Accuracy and performance considerations¶
NVPL FFT employs the Cooley-Tukey algorithm to optimize the performance of particular transform sizes.
The Cooley-Tukey algorithm expresses the DFT matrix as a product of sparse building block matrices, where NVPL FFT has implementations of building blocks of radix-2
, radix-3
, radix-5
and radix-7
.
Hence NVPL FFT is more efficient when the transform sizes can be written in the form \(2^a \times 3^b \times 5^c \times 7^d\), for a, b, c, and d being some non-negative integers.
For the sizes that can not be written in this form, the Bluestein algorithm is used.

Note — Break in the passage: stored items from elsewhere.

/-- A walk that goes on stands on an internal entry again: the child, or the root behind a leaf. -/
theorem walkBit_inside (htree : TreeOk s)
    (hcur : s.n.toNat ≤ s.cur.toNat ∧ s.cur.toNat < 2 * s.n.toNat - 1) (h2 : 2 ≤ s.n.toNat) {bit : Bool}
    (h : walkBit bit s = .ok false t) : s.n.toNat ≤ t.cur.toNat ∧ t.cur.toNat < 2 * s.n.toNat - 1 := by
  obtain ⟨e, d, he, -, hchild, hd⟩ := exists_edge htree hcur bit
  obtain ⟨e', d', he', -, hd', hx⟩ := walkBit_eq h (.inl ⟨false, t, rfl⟩)
  cases Option.some.inj (he.symm.trans he')
  cases Option.some.inj (hd.symm.trans hd')
  rcases hx with ⟨hk, hx⟩ | ⟨-, hx⟩
  · cases hx
    exact ⟨internal_within htree hd hk, hchild⟩
  · obtain ⟨_, -, ⟨hb, -⟩ | ⟨-, -, -, rfl⟩⟩ := emitLeaf_eq_ok hx.symm
    · cases hb
    · have hroot := htree.root
      show s.n.toNat ≤ s.root.toNat ∧ s.root.toNat < 2 * s.n.toNat - 1
      omega

theorem execBsdBit_total (hw : WalkOk s) (hn : 1 ≤ s.nbits.toNat) : ∃ t, execBsdBit s = .next t := by
  have same : SameTree s s.dropBit := .of_node rfl rfl rfl
  have hne : s.nbits ≠ 0 := fun h0 => by rw [h0] at hn; cases hn
  unfold execBsdBit
  rw [if_neg hne]
  rcases walkBit_total (same.treeOk rfl hw.tree) hw.inside (s.dword.getLsbD 63) with
    ⟨b, t, h⟩ | ⟨t, h⟩
  · rw [h, Access.andThen_ok]
    split <;> exact ⟨_, rfl⟩
  · rw [h]
    exact ⟨_, rfl⟩

theorem bsdBit_advances (hs : RunOk s) (hb : s.status = .busy) (hp : s.phase = Phase.bsdBit) :
    Advances s (execBsdBit s) := by
  obtain ⟨hw, hn⟩ := (hs.phases hb).bit hp
  obtain ⟨t, ht⟩ := execBsdBit_total hw hn
  refine ⟨t, ht, fun htb => ?_⟩
  have hx : exec .bsdBit s = .next t := ht
  have k := (exec_effect hx).keeps
  obtain ⟨-, hstop | ⟨u, hu, htd⟩ | hfail⟩ := execBsdBit_cases ht
  · have hq : t.phase = Phase.close := walkBit_stop_phase hstop
    refine .of_phase _ hq (.plain (by decide)) fun n f _ => ?_
    rw [stepsLeft_bsdBit hp, stepsLeft_close hq, payloadSteps]
    omega
  · have same : SameTree s s.dropBit := .of_node rfl rfl rfl
    have hcur := walkBit_inside (same.treeOk rfl hw.tree) hw.inside hw.several hu
    have hnbits : u.nbits.toNat = s.nbits.toNat - 1 := by
      have hle : (1 : Len) ≤ s.nbits := BitVec.le_def.mpr hn
      rw [walkBit_frame hu, State.dropBit_nbits, BitVec.toNat_sub_of_le hle]
      rfl
    have hbits := hw.bits
    have hwalk : WalkOk t :=
      { tree := (phase_keeps_tree hx rfl rfl rfl).treeOk (k.root rfl) hw.tree
        inside := by
          rw [k.n rfl, htd, State.setPhase_cur]
          exact hcur
        several := by
          rw [k.n rfl]
          exact hw.several
        payload := by
          rw [k.inPos rfl, k.prem rfl, phase_keeps_inLen hx rfl]
          exact hw.payload
        bits := by
          rw [htd, State.setPhase_nbits]
          omega }
    have hprem : t.prem = s.prem := k.prem rfl
    by_cases h0 : u.nbits = 0
    · have hq : t.phase = Phase.bsdFetch := by
        rw [htd]
        exact if_pos h0
      refine .of_phase _ hq (.fetching hwalk) fun n f _ => ?_
      rw [stepsLeft_bsdBit hp, stepsLeft_bsdFetch hq, hprem]
      omega
    · have hq : t.phase = Phase.bsdBit := by
        rw [htd]
        exact if_neg h0
      have hnbits' : t.nbits = u.nbits := by rw [htd, State.setPhase_nbits]
      have hpos : u.nbits.toNat ≠ 0 := fun h => h0 (BitVec.eq_of_toNat_eq h)
      refine .of_phase _ hq (.bit ⟨hwalk, by rw [hnbits']; omega⟩) fun n f _ => ?_
      rw [stepsLeft_bsdBit hp, stepsLeft_bsdBit hq, hprem, hnbits']
      omega
  · obtain ⟨u, -, rfl⟩ := walkBit_halt_frame hfail
    cases htb

/-! ### The close (R198) -/

theorem cmdClose_advances (s : State) : Advances s (execCmdClose s) :=
  ⟨_, rfl, nofun⟩

end

end Sys2Proof.Machine
end

section
/-! Whole steps and whole runs (R225, R250): O59 puts the phases together with the acts of the host; O60 counts
down the steps of a run, for every `N` and `F` that it can end with. -/

namespace Sys2Proof.Machine

open Sys2Proof.Claim Sys2Proof.Proofs

section
variable {i : Instr} {s t : State}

Since the implementation of the Bluestein algorithm requires more computations per output point than the implementation of the Cooley-Tukey algorithm, the Cooley-Tukey algorithm has better accuracy.
For general tips for how to get better performance of NVPL FFT, please see Table: NVPL FFT performance tips.
Applies to |
Recommendation |
Comment |
---|---|---|
All |
Use single precision transforms. |
Single precision transforms require less bandwidth per computation than double precision transforms. |
All |
Restrict the size along each dimension to use fewer distinct prime factors. |
A transform of \(2^n\) or \(3^m\) will usually be faster than one of size \(2^i\times 3^j\) even if the latter is slightly smaller, due to the composition of specialized paths. |
All |
Restrict the data to be contiguous in memory when performing a single transform. When performing multiple transforms make the individual datasets contiguous. |
The library is optimized for this data layout. |
All |
Perform multiple, i.e., batched, transforms. |
The library has additional optimizations performed in batched mode. |
Grace & AWS Graviton 3 CPUs |
Use number of threads equal to the number CPU cores |
The library achieves best performance with this configuration. |
Warning
As noted in Release Notes, some of the supported FFT sizes, including composite sizes and sizes greater than 50K elements, are not optimized to the full extent.
Result reproducibility¶
Results produced by NVPL FFT are deterministic, i.e., bitwise reproducible, as long as (1) the plan input parameters, (2) the multi-threading setup, (3) the NVPL FFT version and (4) the CPU model are kept constant between runs.
Note
Different number of threads could lead to different code paths for performance optimizations. Hence the results from running with different number of threads could be different from each other.
Note
As cuFFT, when computing DFTs in batched mode, signals from different batches could be combined for processing for performance optimizations. Therefore, the results from batched mode and non-batched executions could exhibit differences.